Hacking Motion Capture Software and Hardware

by Alan Sondheim

Hacking's most often associated with computers, social engineering, and so forth.  There are many people working with glitch art as well as steganography, of course.  For the past decade and a half I've been involved in hacking motion capture, in order to produce radically different Biovision Hierarchy Animation (BVH) files for animated avatars in virtual worlds,and in stand-alone videos made with Poser and other programs.  In motion capture, sensors or reflectors are placed on the body of a performer; the output of the rigging is fed into a computer and transformed into a "behavioral model" paralleling the performer's movement.  All well and good.  But there are numerous ways to alter this and create amazing figures and movements almost beyond anything imaginable.

I began working in this direction years ago when I was given the opportunity for a residency in a virtual environments laboratory at West Virginia University in Morgantown.  We found a disused motion capture setup that was quite old, even at the time; it worked through 18 sensors sending electromagnetic signals to an antenna that would locate them individually in space and time.  The information was processed and output to an ASCII BVH file that could then form the basis for an animation.

We used this a couple of times and then began to experiment.  I'm not a programmer, but I had an assistant who was, and I asked him to rewrite the interface itself.  I thought that, just as there are various filters, for example, in Photoshop or GIMP that are mathematically defined, we might be able to create "behavioral filters" for mocap that would alter the output of the sensor mapping.  My assistant located the mathematicals that governed the input-output chain and I noticed that most of the trigonometric functions were sines and cosines.  Given the maverick behaviors of functions such as tangents or hyperbolic functions, we began substituting these in the equations.  We were also able, of course, to change any governing constants.  The results were amazing - avatar behaviors that were like nothing we had ever seen before.  We basically had an interface that appeared to govern the representation of behaviors in new ways.

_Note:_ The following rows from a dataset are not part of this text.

-- ==== Sys2Proof/Machine/Core.lean ====
section
/-! DEFINITION. The machine as the host runs it. -/

def Sys2Proof.core : Host.Core := { State := Sys2Proof.Machine.State, Fault := Sys2Proof.Machine.Fault, Refusal := Sys2Proof.Machine.Refusal, step := Sys2Proof.Machine.step, reset := Sys2Proof.Machine.State.reset }
end

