-- ==== Sys2Proof/Laws/Commands.lean ====
section
/-! SUPPORT. What a command can do, said once for all commands: the check that decides it and the state it leaves when accepted (60_exceptions.md R303). -/

namespace Sys2Proof.Machine

/-- An error changes nothing but the error record (60_exceptions.md R304, R305). -/
theorem raise_eq (code : ErrCode) (info : Word) (s : State) :
    raise code info s = { s with error := (raise code info s).error } := by
  unfold raise; split <;> rfl

/-- With ERR = 0 the error is recorded in full (60_exceptions.md R304). -/
theorem raise_first (code : ErrCode) (info : Word) (s : State) (h : s.error.err = false) :
    raise code info s =
      { s with error := { err := true, eovf := s.error.eovf, code := code.toBits, info := info } } := by
  simp [raise, h]

/-- With ERR = 1 only EOVF is set (60_exceptions.md R304). -/
theorem raise_later (code : ErrCode) (info : Word) (s : State) (h : s.error.err = true) :
    raise code info s = { s with error := { s.error with eovf := true } } := by
  simp [raise, h]

/-- After an error, ERR is set. -/
@[simp] theorem raise_err (code : ErrCode) (info : Word) (s : State) : (raise code info s).error.err = true := by
  by_cases h : s.error.err = true
  · simp [raise_later _ _ _ h, h]
  · simp [raise_first _ _ _ (by simpa using h)]

/-- No check fails. -/
theorem firstFailing_none {l : List (Bool × ErrCode)} : firstFailing l = none ↔ ∀ p ∈ l, p.1 = false := by
  induction l with
  | nil => simp [firstFailing]
  | cons p l ih =>
    obtain ⟨failed, code⟩ := p
    cases failed <;> simp [firstFailing, ih]

/-- The checks of a command, in the order of 60_exceptions.md R303; CLEAR has none. -/
def commandCheck : Instr → State → Option ErrCode
  | .nop, s => nopCheck s
  | .desSetkey inst len, s => desSetkeyCheck inst len s
  | .tdeaSetkey len, s => tdeaSetkeyCheck len s
  | .desEnc inst len, s => desRunCheck inst len s
  | .desDec inst len, s => desRunCheck inst len s
  | .tdeaEnc len, s => tdeaRunCheck len s
  | .tdeaDec len, s => tdeaRunCheck len s
  | .clear, _ => none

/-- The state an accepted command leaves. -/
def commandEffect : Instr → State → State
  | .nop, s => completeAtOnce 0x0 s
  | .desSetkey inst _, s => completeAtOnce 0x1 (bindKey inst s.kb.seg0 s)
  | .tdeaSetkey len, s => completeAtOnce 0x2 (bindAll s.kb.seg0 (s.kb.tdeaKey2 len) (s.kb.tdeaKey3 len) s)
  | .desEnc inst _, s => start 0x3 inst s
  | .desDec inst _, s => start 0x4 inst s
  | .tdeaEnc _, s => start 0x5 0 s
  | .tdeaDec _, s => start 0x6 0 s
  | .clear, s => completeAtOnce 0x7 (eraseAll s)

/-- A failing check is raised with the command word. -/
@[simp] theorem accept_some (code : ErrCode) (w : Word) (a s : State) :
    accept (some code) w a s = .next (raise code w s) := rfl

/-- With no check failing the command acts. -/
@[simp] theorem accept_none (w : Word) (a s : State) : accept none w a s = .next a := rfl

/-- Every command is its check, then its effect. -/
theorem exec_eq (i : Instr) (s : State) :
    exec i s = accept (commandCheck i s) (encode i) (commandEffect i s) s := by
  cases i <;> rfl

/-- A command always answers a next state: its error, or its effect. -/
theorem exec_next (i : Instr) (s : State) :
    (∃ code, commandCheck i s = some code ∧ exec i s = .next (raise code (encode i) s)) ∨
      (commandCheck i s = none ∧ exec i s = .next (commandEffect i s)) := by
  rw [exec_eq]
  cases h : commandCheck i s with
  | some code => exact .inl ⟨code, rfl, rfl⟩
  | none => exact .inr ⟨rfl, rfl⟩

section
variable {s : State} {inst : BitVec 2} {len : BitVec 5}

theorem nopCheck_none : nopCheck s = none ↔ s.busy = false := by
  simp [nopCheck, firstFailing_none]

theorem desSetkeyCheck_none : desSetkeyCheck inst len s = none ↔ s.busy = false ∧ inst ≠ 0 ∧ len = 8 := by
  simp [desSetkeyCheck, firstFailing_none]

theorem tdeaSetkeyCheck_none :
    tdeaSetkeyCheck len s = none ↔ s.busy = false ∧ (len = 8 ∨ len = 16 ∨ len = 24) := by
  simp only [tdeaSetkeyCheck, firstFailing_none, List.forall_mem_cons, Bool.not_eq_false', Bool.or_eq_true, beq_iff_eq,
    or_assoc]
  simp

theorem desRunCheck_none :
    desRunCheck inst len s = none ↔ s.busy = false ∧ inst ≠ 0 ∧ len = 8 ∧ s.bound inst = true := by
  simp [desRunCheck, firstFailing_none]

theorem tdeaRunCheck_none : tdeaRunCheck len s = none ↔ s.busy = false ∧ len = 8 ∧ s.allBound = true := by
  simp [tdeaRunCheck, firstFailing_none]

end

/-- An accepted command leaves the error record as it is. -/
@[simp] theorem commandEffect_error (i : Instr) (s : State) : (commandEffect i s).error = s.error := by cases i <;> rfl

/-- An accepted command leaves its OP in CUROP (10_state.md R42). -/
@[simp] theorem commandEffect_curop (i : Instr) (s : State) : (commandEffect i s).seq.curop = i.op := by cases i <;> rfl

/-- Only CLEAR is accepted while busy (60_exceptions.md R302, R303). -/
theorem commandCheck_busy (i : Instr) (s : State) (h : s.busy = true) (hc : i ≠ .clear) :
    commandCheck i s = some .busy := by
  cases i <;>
    simp_all [commandCheck, nopCheck, desSetkeyCheck, tdeaSetkeyCheck, desRunCheck, tdeaRunCheck, firstFailing]

/-! `slot?` -/

@[simp] theorem slot?_zero (s : State) : s.slot? 0 = none := rfl
@[simp] theorem slot?_one (s : State) : s.slot? 1 = some s.inst1 := rfl
@[simp] theorem slot?_two (s : State) : s.slot? 2 = some s.inst2 := rfl
@[simp] theorem slot?_three (s : State) : s.slot? 3 = some s.inst3 := rfl

/-- A non-zero instance number names an instance. -/
theorem slot?_isSome (s : State) (inst : BitVec 2) (h : inst ≠ 0) : ∃ k, s.slot? inst = some k := by
  obtain h0 | h1 | h2 | h3 : inst = 0 ∨ inst = 1 ∨ inst = 2 ∨ inst = 3 := by revert inst; decide
  · exact absurd h0 h
  · exact ⟨s.inst1, by rw [h1]; rfl⟩
  · exact ⟨s.inst2, by rw [h2]; rfl⟩
  · exact ⟨s.inst3, by rw [h3]; rfl⟩

/-- Only the three instances decide what a number names. -/
theorem slot?_congr {s t : State} (h1 : t.inst1 = s.inst1) (h2 : t.inst2 = s.inst2) (h3 : t.inst3 = s.inst3)
    (inst : BitVec 2) : t.slot? inst = s.slot? inst := by
  simp [State.slot?, h1, h2, h3]

end Sys2Proof.Machine
end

We didn't stop there; we also began working with the sensors themselves in order to create different body mappings altogether.  This is something I've been exploring for years now at a number of different institutions.  Random sensor placement is only of limited interest, but topological "smooth and/or broken" transformations work wonders.  The remapping can be up-and-down, left-to-right, and so forth, but the sensors (on more complex mocap equipment with up to, say, 40 sensors) can be divided among several performers.  If A wears the left-side sensors and B the right-hand ones, and then A and B separate, this "tears" the representation of the body; either the software breaks down, or the body appears to expand.  If A and B rotate in opposite directions, the body "wraps" in layers; the trick is to stop the software input before breakdown.  At one point we used trapezes in the studio, the sensors divided among four performers, and the results were incredible; at another point, we had the four performers student dancers) attempting to act coherently to create a single representation of a dancer that held together.  The result was a dance created by the four performers themselves, in their constant adjustments to each other.  (There were two outputs: video of the human dancers, and video of the single avatar dancer; these were combined.)

The trick with all of these things is to produce a coherent output that can be used elsewhere.  Some of the files were fed into Poser; some were fed directly into representations (say, of a bull); and the ones used in virtual worlds (OpenSim, MacGrid, and Second Life) produced amazing dances that seemed completely unworldly.  There were two broad types of dances from the files: ones in which the body twisted itself into impossible shapes, and ones in which the location of the body in the environment was also) impossible - instantaneous changes of position, rotations, and so forth.

In all of these things (I've worked at a number of places by now on invitations to use a university's mocap studio), social engineering is critical; a lot of technicians would keep trying to "correct" the mocap or say it wouldn't function properly or at all, and, in return, I would keep insisting that in my work there was no proper functioning; we'd experiment and see what would happen.  All of these other places, by the way, had sealed software, of course; it was only at WVU that we had the amazing luck to hack the software itself.

These explorations have had many interesting results - new ways of thinking about modeling the body, new ways of creating and translating dance choreographies for performance, and a wide variety of behaviors and avatars for gaming, etc.  The most sophisticated approach is hacking the software itself (instead of, or in addition to, remapping the sensors directly).  Since there are numerous mocap kits available, this should be somewhat simple.  Modules could be organized like SuperCollider programs, inserted and removed when necessary.  The results are immediate and almost always satisfying.